▶ _WHAT THE TASK REQUIRES_:
Working from the entries below, give again each line from the first through the one containing "def keyHome (k", exactly and with nothing else.

▶ _SUPPLIED ENTRIES_:
====

-- ==== Sys2Proof/Machine/AudioMp.lean ====
section
/-! DEFINITION. The audio work of an MP boundary: mixing the MP that ends, sent frames, the mix-state entries; the
audio sets that entries name; SAFE_LOAD (07 R168 to R178). -/

namespace Sys2Proof.Machine

/-! ## Audio sets of entries (07 R174) -/

/-- The audio parameter set of a leg half, and of a conference half. -/
def audioSetOf (h : LegHalf) : AudioSet :=
  { inGain := h.inGain, mute := h.mute, talkEn := h.talkEn, comp := h.comp, times := h.times }
def confSetOf (h : ConfHalf) : ConfSet :=
  { ceiling := h.ceiling, ceilLin := ceilLin h.ceiling, pinned := h.pinned.filter (· ≠ noId), routes := h.routes }

/-! ## Mixing -/

/-- The input and output ports that a set's routes name. -/
def routePorts (out : Bool) (c : ConfSet) : List (Nat × Nat) :=
  ((c.routes.map rdRoute).filterMap fun r => if r.en && r.out == out then some (r.die, r.port) else none).eraseDups

/-- Whether a leg is sent the mix of a conference. -/
def isListener (s : State) (c l : BitVec 16) : Bool :=
  let h := s.legLive l
  s.legOpen l && s.confOf l == c && h.listenEn && h.txEn && h.audio && h.txAc != 0

/-- Clamped samples of a conference on die `d`: MIX_CNT 0, CLAMP, error 0x0701 at most once per second. -/
def noteClamps (d : Nat) (c : BitVec 16) (n : Nat) (s : State) : State :=
  if n = 0 then s
  else raiseOnce d (engineReq 2) 0x0701 (c.setWidth 64) (c.setWidth 64)
    (mixEv d 0 (forAll (List.range n) (fun _ s => mixCnt d 0 s) (s.modConf c fun x => { x with clamps := x.clamps + BitVec.ofNat 32 n })))

/-- The die on which a mix that omits a contribution is made: the listener's, or the output port's. -/
def keyHome (k : Nat) : Nat := if k < 65536 then legDie (BitVec.ofNat 16 k) else (k - 65536) / 8

/-- The limited output of a mixed MP on die `d`, under the gains of its copy of the limiter. -/
def limitedDie (s : State) (x : MixedMp) (ports : List (Nat × Nat)) (fades : Tab (List (BitVec 32 × Nat))) (gains : List Nat)
    (d : Nat) : OutSt :=
  let x := { x with own := x.own.filter fun e => keyHome e.1 == d }
  let ports := ports.filter fun q => q.1 == d
  let st : OutSt := { set := x.set, fades := fades, clamps := 0, common := [], minus := [], outs := [] }
  let st := (List.range 48).foldl (fun b f => outSample s x ports f (gains.getD f limOne) b) st
  { st with common := st.common.reverse, minus := st.minus.map fun e => (e.1, e.2.reverse) }

/-- The limited output of a mixed MP by die, once all its gains are known. -/
def limitedMp (c : BitVec 16) (x : MixedMp) (gains : Nat → List Nat) (s : State) : List (Nat × OutSt) × State :=
  let fades := (s.conf c).outFades
  let sets := x.set :: (match x.next with | some (_, n) => [n] | none => [])
  let ports := (({ routes := fades.flatMap fun e => e.2.map (·.1) } :: sets : List ConfSet).flatMap (routePorts true)).eraseDups
  let outs := s.dieList.map fun d => (d, limitedDie s x ports fades (gains d) d)
  let s := s.modConf c fun y => { y with outFades := ((outs.find? (·.1 == confDie c)).map (·.2.fades)).getD [] }
  (outs, forAll outs (fun e s => noteClamps e.1 c e.2.clamps s) s)

/-- The contributions of a conference's talkers and departing talkers, faded (07 R162). -/
def confParts (x : Conf) (parts : List (BitVec 16 × List Sample)) (fadeIn : BitVec 16 → Bool) : List (BitVec 16 × List Sample) :=
  parts.filterMap fun e =>
    if x.talkers.contains e.1 then some (e.1, if fadeIn e.1 then fadedIn e.2 else e.2)
    else if x.departing.contains e.1 then some (e.1, fadedOut e.2) else none

/-- How a leg half asks for its mix to be encoded (07 R172). -/
def encCfg (h : LegHalf) : EncCfg :=
  { ac := h.txAc, stereo := h.stereo, frame := h.txFrame, abr := h.txAbr, complexity := h.complexity, fec := h.inbandFec, dtx := h.dtx,
    ssrc := h.txSsrcA, pt := h.txApt }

====

▶ _SOLVED PROBLEM_:
-- ==== Sys2Proof/Machine/AudioMp.lean ====
section
/-! DEFINITION. The audio work of an MP boundary: mixing the MP that ends, sent frames, the mix-state entries; the
audio sets that entries name; SAFE_LOAD (07 R168 to R178). -/

namespace Sys2Proof.Machine

/-! ## Audio sets of entries (07 R174) -/

/-- The audio parameter set of a leg half, and of a conference half. -/
def audioSetOf (h : LegHalf) : AudioSet :=
  { inGain := h.inGain, mute := h.mute, talkEn := h.talkEn, comp := h.comp, times := h.times }
def confSetOf (h : ConfHalf) : ConfSet :=
  { ceiling := h.ceiling, ceilLin := ceilLin h.ceiling, pinned := h.pinned.filter (· ≠ noId), routes := h.routes }

/-! ## Mixing -/

/-- The input and output ports that a set's routes name. -/
def routePorts (out : Bool) (c : ConfSet) : List (Nat × Nat) :=
  ((c.routes.map rdRoute).filterMap fun r => if r.en && r.out == out then some (r.die, r.port) else none).eraseDups

/-- Whether a leg is sent the mix of a conference. -/
def isListener (s : State) (c l : BitVec 16) : Bool :=
  let h := s.legLive l
  s.legOpen l && s.confOf l == c && h.listenEn && h.txEn && h.audio && h.txAc != 0

/-- Clamped samples of a conference on die `d`: MIX_CNT 0, CLAMP, error 0x0701 at most once per second. -/
def noteClamps (d : Nat) (c : BitVec 16) (n : Nat) (s : State) : State :=
  if n = 0 then s
  else raiseOnce d (engineReq 2) 0x0701 (c.setWidth 64) (c.setWidth 64)
    (mixEv d 0 (forAll (List.range n) (fun _ s => mixCnt d 0 s) (s.modConf c fun x => { x with clamps := x.clamps + BitVec.ofNat 32 n })))

/-- The die on which a mix that omits a contribution is made: the listener's, or the output port's. -/
def keyHome (k : Nat) : Nat := if k < 65536 then legDie (BitVec.ofNat 16 k) else (k - 65536) / 8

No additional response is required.